Collected data entries -

□ □ □

/-- Settles O60: the closes, the ends of tails and the check's end, and the resets of the units. -/
theorem softResetRestartsMeasurement : Obligations.SoftResetRestartsMeasurement := by
  intro s tag rest begins now q ended
  obtain ⟨q', answered, run⟩ := exec_answer (i := .softReset tag []) (rule := softResetRule Config.pick) rfl begins rfl rfl
  have frame := softResetRule_frame (s.taken rest) Config.pick []
  obtain ⟨t1, t2, order, all, taken⟩ := resetOffers_taken (s.taken rest).quietened
  generalize offers : (s.taken rest).quietened.resetOffers Config.pick = t at taken
  have whole := softReset_state offers.symm
  have body : (softResetRule Config.pick [] (s.taken rest)).body = [0] := rfl
  generalize softResetRule Config.pick [] (s.taken rest) = a at answered run frame whole body
  rw [body] at answered
  have few := taken.notices_length
  have offered := taken.offered rfl (Nat.le_trans (Nat.add_le_add_left few 0) (by decide))
  obtain ⟨fifo, report⟩ := offered
  have events := answered_events answered
  have monitor : a.state.monitor = t.monitor.mapWith fun _ m => m.softReset := congrArg State.monitor whole
  have capture : a.state.capture = t.capture := by rw [whole]; rfl
  have check : a.state.check = t.check := by rw [whole]; rfl
  have range : a.state.range = t.range.mapWith fun _ r => r.restartWindow := congrArg State.range whole
  have unit : a.state.unit = t.unit.mapWith fun _ u => u.clearDetectors := congrArg State.unit whole
  have store : a.state.store = t.store.revert := congrArg State.store whole
  have kept : a.state.fifo = t.fifo := by rw [whole]; rfl
  have sent : a.state.report = { t.report with sending := (s.taken rest).report.sending } := congrArg State.report whole
  rw [report] at sent
  have told : q'.events = (all.flatMap _ ++ Chan.all.flatMap _ ++ _).filter _ := events.trans (congrArg ReportQueue.events sent)
  have stays (i : Fin 16) (other : ∀ d tail, s.capture.regions[i] ≠ .recording d tail) :
      a.state.capture.regions[i] = s.capture.regions[i] := by
    rw [capture]
    exact taken.region_other other
  refine ⟨_, run, ?_, ?_, fun c => ?_, fun idle => ?_, fun p running => ?_, fun c => ⟨fun other => ?_, fun p running same => ?_⟩,
    fun i => ⟨?_, ?_, ?_⟩, fun roles => ⟨fun i d tail role => ?_, ?_⟩⟩
  all_goals dsimp only
  · rw [store, kept, fifo, taken.store] at frame
    have captured : a.state.capture = { s.capture with
        regions := a.state.capture.regions, rings := .same ⟨0, 0, none⟩, closeBlock := .same false
        buffer := s.capture.buffer.filter fun e => Chan.all.all fun c => s.capture.regions[e.region] ≠ .ring c } := by
      rw [capture]
      exact taken.capture_eq
    have frame := congrArg (fun u : State => { u with report := q' }) frame
    dsimp only at frame
    conv_rhs at frame => rw [captured]
    exact frame
  · rw [events]
    rw [sent] at answered ⊢
    exact answered
  · rw [monitor, Quad.get_mapWith]
    exact taken.monitor_reset c
  · rw [check]
    exact (taken.cut.idle idle).1
  · rw [check]
    exact (taken.cut.running p running).1
  · rw [range, unit, Quad.get_mapWith, Quad.get_mapWith]
    by_cases running : ∃ p, Running s p
    · obtain ⟨p, running⟩ := running
      obtain ⟨-, thawed, cleared⟩ := taken.cut.running p running
      rw [thawed, cleared, Quad.get_set_other _ _ (Ne.symm (other p running)), Quad.get_set_other _ _ (Ne.symm (other p running))]
      exact ⟨rfl, rfl⟩
    · obtain ⟨-, same, same'⟩ := taken.cut.idle fun p found => running ⟨p, found⟩
      rw [same, same']
      exact ⟨rfl, rfl⟩
  · rw [range, unit, Quad.get_mapWith, Quad.get_mapWith]
    obtain ⟨-, thawed, cleared⟩ := taken.cut.running p running
    rw [thawed, cleared, ← same, Quad.get_set_same, Quad.get_set_same]
    exact ⟨rfl, rfl⟩
  · exact fun d role => (stays i fun _ _ r => nomatch role.symm.trans r).trans role
  · exact fun c role => (stays i fun _ _ r => nomatch role.symm.trans r).trans role
  · exact fun role => (stays i fun _ _ r => nomatch role.symm.trans r).trans role
  · rw [capture]
    exact taken.region_recording roles role
  · refine ⟨all, s.cutNotices .reset now, taken.complete, fun idle => cutNotices_idle idle .., fun p running =>
      cutNotices_running running .., told.trans ?_⟩
    simp only [← passes_eq]
    have tails : Chan.all.flatMap (t1.capture.tailNotices now) = Chan.all.flatMap fun c =>
        match s.capture.recording c with
        | none => []
        | some (i, d, tail) =>
          if tail = none ∧ (s.monitor.get c).episode.bind (·.captureId) = some d.id then []
          else [⟨some c, now, .captureStored i { d with truncated := true }⟩] := by
      congr 1
      funext c
      unfold Capture.tailNotices
      have left := taken.recording_left roles c
      change t1.capture.recording c = match s.capture.recording c with
        | none => none
        | some (i, d, tail) =>
          if tail = none ∧ (s.monitor.get c).episode.bind (·.captureId) = some d.id then none else some (i, d, tail) at left
      rw [left]
      cases s.capture.recording c with
      | none => rfl
      | some x =>
        obtain ⟨i, d, tail⟩ := x
        dsimp only
        by_cases ends : tail = none ∧ (s.monitor.get c).episode.bind (·.captureId) = some d.id
        · rw [if_pos ends, if_pos ends]
        · rw [if_neg ends, if_neg ends]
    exact congrArg (fun x => ((all.flatMap ((s.taken rest).quietened.closeNotices .reset now)) ++ x ++
      s.cutNotices .reset now).filter fun n => q.passes n.chan n.body) tails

□ □ □

WHAT YOU WILL DO - Output the entries above exactly, please, with nothing dropped.

OUTPUT FOR THIS TASK -
/-- Settles O60: the closes, the ends of tails and the check's end, and the resets of the units. -/
theorem softResetRestartsMeasurement : Obligations.SoftResetRestartsMeasurement := by
  intro s tag rest begins now q ended
  obtain ⟨q', answered, run⟩ := exec_answer (i := .softReset tag []) (rule := softResetRule Config.pick) rfl begins rfl rfl
  have frame := softResetRule_frame (s.taken rest) Config.pick []
  obtain ⟨t1, t2, order, all, taken⟩ := resetOffers_taken (s.taken rest).quietened
  generalize offers : (s.taken rest).quietened.resetOffers Config.pick = t at taken
  have whole := softReset_state offers.symm
  have body : (softResetRule Config.pick [] (s.taken rest)).body = [0] := rfl
  generalize softResetRule Config.pick [] (s.taken rest) = a at answered run frame whole body
  rw [body] at answered
  have few := taken.notices_length
  have offered := taken.offered rfl (Nat.le_trans (Nat.add_le_add_left few 0) (by decide))
  obtain ⟨fifo, report⟩ := offered
  have events := answered_events answered
  have monitor : a.state.monitor = t.monitor.mapWith fun _ m => m.softReset := congrArg State.monitor whole
  have capture : a.state.capture = t.capture := by rw [whole]; rfl
  have check : a.state.check = t.check := by rw [whole]; rfl
  have range : a.state.range = t.range.mapWith fun _ r => r.restartWindow := congrArg State.range whole
  have unit : a.state.unit = t.unit.mapWith fun _ u => u.clearDetectors := congrArg State.unit whole
  have store : a.state.store = t.store.revert := congrArg State.store whole
  have kept : a.state.fifo = t.fifo := by rw [whole]; rfl
  have sent : a.state.report = { t.report with sending := (s.taken rest).report.sending } := congrArg State.report whole
  rw [report] at sent
  have told : q'.events = (all.flatMap _ ++ Chan.all.flatMap _ ++ _).filter _ := events.trans (congrArg ReportQueue.events sent)
  have stays (i : Fin 16) (other : ∀ d tail, s.capture.regions[i] ≠ .recording d tail) :
      a.state.capture.regions[i] = s.capture.regions[i] := by
    rw [capture]
    exact taken.region_other other
  refine ⟨_, run, ?_, ?_, fun c => ?_, fun idle => ?_, fun p running => ?_, fun c => ⟨fun other => ?_, fun p running same => ?_⟩,
    fun i => ⟨?_, ?_, ?_⟩, fun roles => ⟨fun i d tail role => ?_, ?_⟩⟩
  all_goals dsimp only
  · rw [store, kept, fifo, taken.store] at frame
    have captured : a.state.capture = { s.capture with
        regions := a.state.capture.regions, rings := .same ⟨0, 0, none⟩, closeBlock := .same false
        buffer := s.capture.buffer.filter fun e => Chan.all.all fun c => s.capture.regions[e.region] ≠ .ring c } := by
      rw [capture]
      exact taken.capture_eq
    have frame := congrArg (fun u : State => { u with report := q' }) frame
    dsimp only at frame
    conv_rhs at frame => rw [captured]
    exact frame
  · rw [events]
    rw [sent] at answered ⊢
    exact answered
  · rw [monitor, Quad.get_mapWith]
    exact taken.monitor_reset c
  · rw [check]
    exact (taken.cut.idle idle).1
  · rw [check]
    exact (taken.cut.running p running).1
  · rw [range, unit, Quad.get_mapWith, Quad.get_mapWith]
    by_cases running : ∃ p, Running s p
    · obtain ⟨p, running⟩ := running
      obtain ⟨-, thawed, cleared⟩ := taken.cut.running p running
      rw [thawed, cleared, Quad.get_set_other _ _ (Ne.symm (other p running)), Quad.get_set_other _ _ (Ne.symm (other p running))]
      exact ⟨rfl, rfl⟩
    · obtain ⟨-, same, same'⟩ := taken.cut.idle fun p found => running ⟨p, found⟩
      rw [same, same']
      exact ⟨rfl, rfl⟩
  · rw [range, unit, Quad.get_mapWith, Quad.get_mapWith]
    obtain ⟨-, thawed, cleared⟩ := taken.cut.running p running
    rw [thawed, cleared, ← same, Quad.get_set_same, Quad.get_set_same]
    exact ⟨rfl, rfl⟩
  · exact fun d role => (stays i fun _ _ r => nomatch role.symm.trans r).trans role
  · exact fun c role => (stays i fun _ _ r => nomatch role.symm.trans r).trans role
  · exact fun role => (stays i fun _ _ r => nomatch role.symm.trans r).trans role
  · rw [capture]
    exact taken.region_recording roles role
  · refine ⟨all, s.cutNotices .reset now, taken.complete, fun idle => cutNotices_idle idle .., fun p running =>
      cutNotices_running running .., told.trans ?_⟩
    simp only [← passes_eq]
    have tails : Chan.all.flatMap (t1.capture.tailNotices now) = Chan.all.flatMap fun c =>
        match s.capture.recording c with
        | none => []
        | some (i, d, tail) =>
          if tail = none ∧ (s.monitor.get c).episode.bind (·.captureId) = some d.id then []
          else [⟨some c, now, .captureStored i { d with truncated := true }⟩] := by
      congr 1
      funext c
      unfold Capture.tailNotices
      have left := taken.recording_left roles c
      change t1.capture.recording c = match s.capture.recording c with
        | none => none
        | some (i, d, tail) =>
          if tail = none ∧ (s.monitor.get c).episode.bind (·.captureId) = some d.id then none else some (i, d, tail) at left
      rw [left]
      cases s.capture.recording c with
      | none => rfl
      | some x =>
        obtain ⟨i, d, tail⟩ := x
        dsimp only
        by_cases ends : tail = none ∧ (s.monitor.get c).episode.bind (·.captureId) = some d.id
        · rw [if_pos ends, if_pos ends]
        · rw [if_neg ends, if_neg ends]
    exact congrArg (fun x => ((all.flatMap ((s.taken rest).quietened.closeNotices .reset now)) ++ x ++
      s.cutNotices .reset now).filter fun n => q.passes n.chan n.body) tails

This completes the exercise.